> **How to complete this task**
Only lines containing the string "ready" belong in the answer; find them in the records and copy them.

> **Dataset entries**

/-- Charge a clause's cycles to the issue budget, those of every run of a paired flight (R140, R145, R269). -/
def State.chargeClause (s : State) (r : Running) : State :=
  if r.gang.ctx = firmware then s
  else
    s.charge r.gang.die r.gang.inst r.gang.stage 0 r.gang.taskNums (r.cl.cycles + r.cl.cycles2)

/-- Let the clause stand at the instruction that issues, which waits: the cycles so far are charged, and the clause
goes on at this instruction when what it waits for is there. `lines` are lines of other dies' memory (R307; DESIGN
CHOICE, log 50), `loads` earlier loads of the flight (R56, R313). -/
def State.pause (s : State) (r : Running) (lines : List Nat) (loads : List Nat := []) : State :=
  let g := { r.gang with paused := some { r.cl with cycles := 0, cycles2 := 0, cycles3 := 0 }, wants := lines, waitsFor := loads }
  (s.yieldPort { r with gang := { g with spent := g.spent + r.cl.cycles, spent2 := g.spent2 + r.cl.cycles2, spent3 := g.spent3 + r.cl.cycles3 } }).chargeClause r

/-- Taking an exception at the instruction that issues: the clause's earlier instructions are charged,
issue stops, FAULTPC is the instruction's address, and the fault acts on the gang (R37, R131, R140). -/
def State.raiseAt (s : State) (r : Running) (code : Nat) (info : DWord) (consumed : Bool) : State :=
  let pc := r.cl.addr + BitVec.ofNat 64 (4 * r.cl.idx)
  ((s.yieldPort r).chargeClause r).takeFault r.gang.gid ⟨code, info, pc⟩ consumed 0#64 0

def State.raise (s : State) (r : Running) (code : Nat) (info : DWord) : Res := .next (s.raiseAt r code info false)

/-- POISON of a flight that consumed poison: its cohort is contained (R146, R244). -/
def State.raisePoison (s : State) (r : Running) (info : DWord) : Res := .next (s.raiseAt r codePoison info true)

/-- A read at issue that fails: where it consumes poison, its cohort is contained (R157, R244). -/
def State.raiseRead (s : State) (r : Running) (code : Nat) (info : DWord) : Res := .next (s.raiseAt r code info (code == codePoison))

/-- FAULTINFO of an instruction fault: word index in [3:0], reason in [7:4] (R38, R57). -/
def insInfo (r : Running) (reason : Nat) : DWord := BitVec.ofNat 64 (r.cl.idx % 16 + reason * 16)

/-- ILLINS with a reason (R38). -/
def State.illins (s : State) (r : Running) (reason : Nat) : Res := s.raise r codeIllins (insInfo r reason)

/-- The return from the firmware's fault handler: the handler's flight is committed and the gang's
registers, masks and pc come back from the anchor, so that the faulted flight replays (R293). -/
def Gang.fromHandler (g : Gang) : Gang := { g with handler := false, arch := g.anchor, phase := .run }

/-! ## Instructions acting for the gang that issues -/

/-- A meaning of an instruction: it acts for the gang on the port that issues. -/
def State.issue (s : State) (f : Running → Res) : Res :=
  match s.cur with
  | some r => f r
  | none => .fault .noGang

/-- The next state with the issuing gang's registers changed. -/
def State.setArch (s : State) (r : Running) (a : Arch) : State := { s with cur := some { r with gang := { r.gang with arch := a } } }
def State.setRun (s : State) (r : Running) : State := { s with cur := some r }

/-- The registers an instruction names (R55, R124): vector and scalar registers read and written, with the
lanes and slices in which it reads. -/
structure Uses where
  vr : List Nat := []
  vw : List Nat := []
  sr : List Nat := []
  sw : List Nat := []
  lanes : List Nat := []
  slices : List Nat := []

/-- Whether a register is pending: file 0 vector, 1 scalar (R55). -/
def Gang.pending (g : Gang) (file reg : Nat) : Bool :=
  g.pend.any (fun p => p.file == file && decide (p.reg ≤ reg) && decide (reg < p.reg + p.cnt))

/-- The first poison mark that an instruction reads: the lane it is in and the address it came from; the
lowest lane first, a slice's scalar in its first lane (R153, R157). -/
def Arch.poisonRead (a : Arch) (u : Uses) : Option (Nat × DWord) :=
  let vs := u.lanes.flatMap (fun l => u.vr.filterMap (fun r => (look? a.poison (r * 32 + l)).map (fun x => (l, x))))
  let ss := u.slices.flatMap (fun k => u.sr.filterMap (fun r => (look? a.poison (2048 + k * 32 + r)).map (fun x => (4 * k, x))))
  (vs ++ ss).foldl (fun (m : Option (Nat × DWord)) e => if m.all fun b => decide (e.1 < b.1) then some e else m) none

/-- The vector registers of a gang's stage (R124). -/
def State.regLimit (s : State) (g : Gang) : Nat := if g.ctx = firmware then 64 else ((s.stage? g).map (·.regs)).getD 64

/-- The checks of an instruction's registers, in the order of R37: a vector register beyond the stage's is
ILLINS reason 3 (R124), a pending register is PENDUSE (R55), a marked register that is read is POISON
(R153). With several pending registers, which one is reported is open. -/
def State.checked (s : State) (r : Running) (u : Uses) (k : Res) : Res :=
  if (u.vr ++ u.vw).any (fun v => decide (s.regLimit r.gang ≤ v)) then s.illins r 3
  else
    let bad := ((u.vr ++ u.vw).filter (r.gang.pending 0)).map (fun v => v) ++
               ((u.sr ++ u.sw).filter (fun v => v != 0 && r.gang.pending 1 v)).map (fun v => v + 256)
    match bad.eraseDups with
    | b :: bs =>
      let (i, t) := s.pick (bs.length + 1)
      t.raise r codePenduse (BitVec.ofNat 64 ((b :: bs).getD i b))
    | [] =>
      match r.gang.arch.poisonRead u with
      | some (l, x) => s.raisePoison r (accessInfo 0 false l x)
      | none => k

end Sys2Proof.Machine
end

...

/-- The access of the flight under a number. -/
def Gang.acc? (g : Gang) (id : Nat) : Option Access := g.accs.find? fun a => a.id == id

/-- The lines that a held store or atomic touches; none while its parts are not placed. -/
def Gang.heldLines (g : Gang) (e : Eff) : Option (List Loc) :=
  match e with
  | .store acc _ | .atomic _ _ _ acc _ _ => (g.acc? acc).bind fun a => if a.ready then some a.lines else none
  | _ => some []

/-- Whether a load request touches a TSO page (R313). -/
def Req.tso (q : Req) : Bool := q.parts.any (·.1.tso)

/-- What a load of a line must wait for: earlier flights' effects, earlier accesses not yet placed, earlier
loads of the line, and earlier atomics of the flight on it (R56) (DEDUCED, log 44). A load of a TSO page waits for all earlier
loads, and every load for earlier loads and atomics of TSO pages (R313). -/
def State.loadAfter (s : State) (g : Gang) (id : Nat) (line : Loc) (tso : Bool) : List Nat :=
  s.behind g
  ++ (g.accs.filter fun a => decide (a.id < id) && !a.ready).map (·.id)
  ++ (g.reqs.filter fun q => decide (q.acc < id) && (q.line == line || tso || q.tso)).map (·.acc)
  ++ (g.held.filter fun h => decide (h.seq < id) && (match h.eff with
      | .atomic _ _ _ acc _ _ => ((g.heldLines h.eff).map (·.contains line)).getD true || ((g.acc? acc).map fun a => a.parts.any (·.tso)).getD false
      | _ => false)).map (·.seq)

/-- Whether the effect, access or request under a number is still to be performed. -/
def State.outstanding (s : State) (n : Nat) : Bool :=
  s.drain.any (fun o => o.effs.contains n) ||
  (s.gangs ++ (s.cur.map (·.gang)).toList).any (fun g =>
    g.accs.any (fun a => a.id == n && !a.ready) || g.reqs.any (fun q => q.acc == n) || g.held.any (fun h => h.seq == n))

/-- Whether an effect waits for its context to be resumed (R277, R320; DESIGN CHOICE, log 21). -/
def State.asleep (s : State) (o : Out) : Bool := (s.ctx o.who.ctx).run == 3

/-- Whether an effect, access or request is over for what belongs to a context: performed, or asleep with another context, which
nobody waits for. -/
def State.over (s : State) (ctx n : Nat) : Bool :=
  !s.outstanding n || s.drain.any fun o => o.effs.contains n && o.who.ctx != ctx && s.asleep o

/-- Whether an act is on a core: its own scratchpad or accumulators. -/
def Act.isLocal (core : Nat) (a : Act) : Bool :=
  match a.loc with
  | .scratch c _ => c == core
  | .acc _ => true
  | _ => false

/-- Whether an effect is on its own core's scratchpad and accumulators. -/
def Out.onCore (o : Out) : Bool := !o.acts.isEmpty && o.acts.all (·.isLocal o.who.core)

> **Finished task**
  | .store acc _ | .atomic _ _ _ acc _ _ => (g.acc? acc).bind fun a => if a.ready then some a.lines else none
  ++ (g.accs.filter fun a => decide (a.id < id) && !a.ready).map (·.id)
    g.accs.any (fun a => a.id == n && !a.ready) || g.reqs.any (fun q => q.acc == n) || g.held.any (fun h => h.seq == n))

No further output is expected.